-- ==== Sys2Proof/Proofs/StoreRequests.lean ====
section
/-! SUPPORT. The areas a request of the Settings Store names, the conditions an operation under way sets, and how SAVE, LOAD and DEFAULTS
begin one or are refused (R193, R201, R203). -/

namespace Sys2Proof.Machine

/-! ### The areas named -/

theorem mapM_id_eq_some_iff {α : Type} {l : List (Option α)} {m : List α} : l.mapM id = some m ↔ l = m.map some := by
  rw [mapM_eq_some_iff_forall₂]
  induction l generalizing m with
  | nil => cases m <;> simp
  | cons x l ih =>
    cases m with
    | nil => simp
    | cons a m => rw [List.forall₂_cons, ih, List.map_cons, List.cons.injEq]; rfl

theorem exists_map_some {α : Type} {l : List (Option α)} (h : none ∉ l) : ∃ m : List α, l = m.map some := by
  induction l with
  | nil => exact ⟨[], rfl⟩
  | cons x l ih =>
    obtain ⟨m, rfl⟩ := ih fun y => h (.tail _ y)
    cases x with
    | none => exact absurd List.mem_cons_self h
    | some a => exact ⟨a :: m, rfl⟩

theorem mem_allAreas (a : Area) : a ∈ allAreas := by cases a <;> decide

/-- The areas that the areas part of a request names, in area-number order. -/
def AreasNamed (areas : AreasArg) (l : List Area) : Prop :=
  areas = .all ∧ l = allAreas ∨
    ∃ named : List Area, areas = .list (named.map some) ∧ named ≠ [] ∧ named.Nodup ∧ l = allAreas.filter (· ∈ named)

theorem areasOf_list {named : List Area} (h : named ≠ []) (distinct : named.Nodup) :
    areasOf (.list (named.map some)) = some (allAreas.filter (· ∈ named)) := by
  unfold areasOf
  dsimp only
  rw [mapM_id_eq_some_iff.2 rfl]
  dsimp only
  rw [if_neg (by simp [h, distinct])]
  exact congrArg some (List.filter_congr fun a _ => List.contains_eq_mem a named)

theorem areasOf_of_named {areas : AreasArg} {l : List Area} (h : AreasNamed areas l) : areasOf areas = some l := by
  rcases h with ⟨rfl, rfl⟩ | ⟨named, rfl, some_, distinct, rfl⟩
  · rfl
  · exact areasOf_list some_ distinct

theorem areasOf_eq_none_iff {areas : AreasArg} :
    areasOf areas = none ↔ ∃ l, areas = .list l ∧ (l = [] ∨ none ∈ l ∨ ¬l.Nodup) := by
  cases areas with
  | all => simp [areasOf]
  | list l =>
    by_cases unknown : none ∈ l
    · have unread : l.mapM id = none := by
        cases e : l.mapM id with
        | none => rfl
        | some m => rw [mapM_id_eq_some_iff.1 e] at unknown; simp at unknown
      unfold areasOf
      dsimp only
      rw [unread]
      exact iff_of_true rfl ⟨l, rfl, .inr (.inl unknown)⟩
    · obtain ⟨m, rfl⟩ := exists_map_some unknown
      have twice : (m.map some).Nodup ↔ m.Nodup := List.nodup_map_iff (Option.some_injective _)
      have one (p : List (Option Area) → Prop) : (∃ l, AreasArg.list (m.map some) = .list l ∧ p l) ↔ p (m.map some) := by simp
      rw [one, twice, List.map_eq_nil_iff]
      by_cases h : m = [] ∨ ¬m.Nodup
      · unfold areasOf
        dsimp only
        rw [mapM_id_eq_some_iff.2 rfl]
        dsimp only
        rw [if_pos (by simpa using h)]
        tauto
      · obtain ⟨some_, distinct⟩ := not_or.1 h
        rw [areasOf_list some_ (not_not.1 distinct)]
        simp_all

theorem named_of_areasOf {areas : AreasArg} {l : List Area} (h : areasOf areas = some l) : AreasNamed areas l := by
  cases areas with
  | all => cases h; exact .inl ⟨rfl, rfl⟩
  | list x =>
    have ok : ¬(x = [] ∨ none ∈ x ∨ ¬x.Nodup) := fun y => by
      rw [areasOf_eq_none_iff.2 ⟨x, rfl, y⟩] at h
      cases h
    simp only [not_or, not_not] at ok
    obtain ⟨some_, known, distinct⟩ := ok
    obtain ⟨named, rfl⟩ := exists_map_some known
    have some_ : named ≠ [] := fun y => some_ (List.map_eq_nil_iff.2 y)
    have distinct := (List.nodup_map_iff (Option.some_injective _)).1 distinct
    rw [areasOf_list some_ distinct] at h
    exact .inr ⟨named, rfl, some_, distinct, (Option.some.inj h).symm⟩

theorem AreasNamed.mem_iff {areas : AreasArg} {l : List Area} (h : AreasNamed areas l) (a : Area) : a ∈ l ↔ NamesArea areas a := by
  rcases h with ⟨rfl, rfl⟩ | ⟨named, rfl, _, _, rfl⟩
  · exact iff_of_true (mem_allAreas a) (.inl rfl)
  · simp [NamesArea, mem_allAreas]

theorem needsClosed_iff {l : List Area} : needsClosed l = true ↔ Area.roster ∈ l ∨ Area.plans ∈ l ∨ Area.away ∈ l := by
  simp [needsClosed, or_assoc]

/-! ### The operation under way -/

/-- An operation names an area, its step ended or not. -/
def StoreOperation.Names (o : StoreOperation) (a : Area) : Prop := a ∈ o.rest ∨ ∃ e ∈ o.ended, e.1 = a

theorem areas_contains_iff {o : StoreOperation} {a : Area} : o.areas.contains a = true ↔ o.Names a := by
  unfold StoreOperation.areas StoreOperation.Names
  rw [List.contains_iff_mem, List.mem_append, List.mem_map, or_comm]

theorem storeHolds_iff {a : Area} {s : State} : storeHolds a s = true ↔ ∃ o, s.store.operation = some o ∧ o.Names a := by
  unfold storeHolds
  split <;> simp_all [← areas_contains_iff]

theorem saveHolds_iff {a : Area} {s : State} :
    saveHolds a s = true ↔ ∃ o, s.store.operation = some o ∧ o.kind = .save ∧ o.Names a := by
  unfold saveHolds
  split <;> simp_all [← areas_contains_iff]

theorem rollLoadUnderWay_iff {s : State} :
    rollLoadUnderWay s = true ↔
      ∃ o, s.store.operation = some o ∧ o.kind ≠ .save ∧ (o.Names .roster ∨ o.Names .plans ∨ o.Names .away) := by
  unfold rollLoadUnderWay
  split <;> simp_all [← areas_contains_iff, or_assoc]

/-! ### SAVE, LOAD and DEFAULTS -/

section Request

variable {kind : StoreKind} {areas : AreasArg} {l : List Area} {s : State}

theorem storeRequest_busy (h : s.store.operation ≠ none) : storeRequest kind areas s = refuse .storeBusy s :=
  if_pos (Option.isSome_iff_ne_none.2 h)

theorem storeRequest_bad (free : s.store.operation = none) (h : areasOf areas = none) :
    storeRequest kind areas s = refuse .badValue s := by
  unfold storeRequest
  rw [free, h]
  rfl

/-- A request of known areas while no operation is under way. -/
theorem storeRequest_known (free : s.store.operation = none) (h : areasOf areas = some l) :
    storeRequest kind areas s =
      if kind ≠ .save ∧ needsClosed l ∧ s.day.state ≠ .closed then refuse .dayOpen s
      else if kind ≠ .save ∧ l.contains .limits ∧ ¬s.pins.install then refuse .locked s
      else beginStore kind l s := by
  unfold storeRequest
  rw [if_neg (by simp [free]), h]

theorem storeRequest_save (free : s.store.operation = none) (h : areasOf areas = some l) :
    storeRequest .save areas s = beginStore .save l s := by
  rw [storeRequest_known free h, if_neg (fun y => y.1 rfl), if_neg (fun y => y.1 rfl)]

theorem save_answers (areas : AreasArg) (s : State) : Answers (checksOf (.save areas) s) s (storeRequest .save areas s) := by
  by_cases free : s.store.operation = none
  · refine .passes (fun y => y free) ?_
    cases h : areasOf areas with
    | none =>
      rw [storeRequest_bad free h]
      exact .refused (areasOf_eq_none_iff.1 h)
    | some l =>
      refine .passes (fun y => ?_) ?_
      · rw [areasOf_eq_none_iff.2 y] at h
        cases h
      · rw [storeRequest_save free h]
        exact .taken nofun
  · rw [storeRequest_busy free]
    exact .refused free

/-- A LOAD or DEFAULTS meets the checks of a LOAD. -/
theorem load_answers (other : kind ≠ .save) (areas : AreasArg) (s : State) :
    Answers (checksOf (.load areas s.pins.install) s) s (storeRequest kind areas s) := by
  by_cases free : s.store.operation = none
  · refine .passes (fun y => y free) ?_
    cases h : areasOf areas with
    | none =>
      rw [storeRequest_bad free h]
      exact .refused (areasOf_eq_none_iff.1 h)
    | some l =>
      have named := (named_of_areasOf h).mem_iff
      refine .passes (fun y => ?_) ?_
      · rw [areasOf_eq_none_iff.2 y] at h
        cases h
      · rw [storeRequest_known free h]
        refine .ite ?_ fun _ => .ite ?_ fun _ => .taken nofun
        · rw [needsClosed_iff, named, named, named]
          exact and_iff_right other
        · rw [List.contains_iff_mem, named, Bool.not_eq_true]
          exact and_iff_right other
  · rw [storeRequest_busy free]
    exact .refused free

/-- How a LOAD or DEFAULTS of known areas goes. -/
theorem load_cases (other : kind ≠ .save) (free : s.store.operation = none) (h : areasOf areas = some l) :
    let closed := (Area.roster ∈ l ∨ Area.plans ∈ l ∨ Area.away ∈ l) → s.day.state = .closed
    let locked := Area.limits ∈ l → s.pins.install = true
    (closed → locked → storeRequest kind areas s = beginStore kind l s) ∧
      (¬closed → storeRequest kind areas s = refuse .dayOpen s) ∧
      (closed → ¬locked → storeRequest kind areas s = refuse .locked s) := by
  intro closed locked
  have day : (kind ≠ .save ∧ needsClosed l ∧ s.day.state ≠ .closed) ↔ ¬closed := by
    rw [needsClosed_iff, Classical.not_imp]
    exact and_iff_right other
  have strap : (kind ≠ .save ∧ l.contains .limits ∧ ¬s.pins.install) ↔ ¬locked := by
    rw [List.contains_iff_mem, Classical.not_imp]
    exact and_iff_right other
  rw [storeRequest_known free h]
  refine ⟨fun d t => ?_, fun d => if_pos (day.2 d), fun d t => ?_⟩
  · rw [if_neg (fun y => day.1 y d), if_neg (fun y => strap.1 y t)]
  · rw [if_neg (fun y => day.1 y d), if_pos (strap.2 t)]

end Request

end Sys2Proof.Machine
end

------------------------------------------------------------

PROBLEM TO WORK ON: In the listing above, find the line containing "areas named -/" and the line containing "nil => simp", then quote both, plus every line between them, exactly as written.

EXPECTED OUTPUT:
/-! ### The areas named -/

theorem mapM_id_eq_some_iff {α : Type} {l : List (Option α)} {m : List α} : l.mapM id = some m ↔ l = m.map some := by
  rw [mapM_eq_some_iff_forall₂]
  induction l generalizing m with
  | nil => cases m <;> simp
  | cons x l ih =>
    cases m with
    | nil => simp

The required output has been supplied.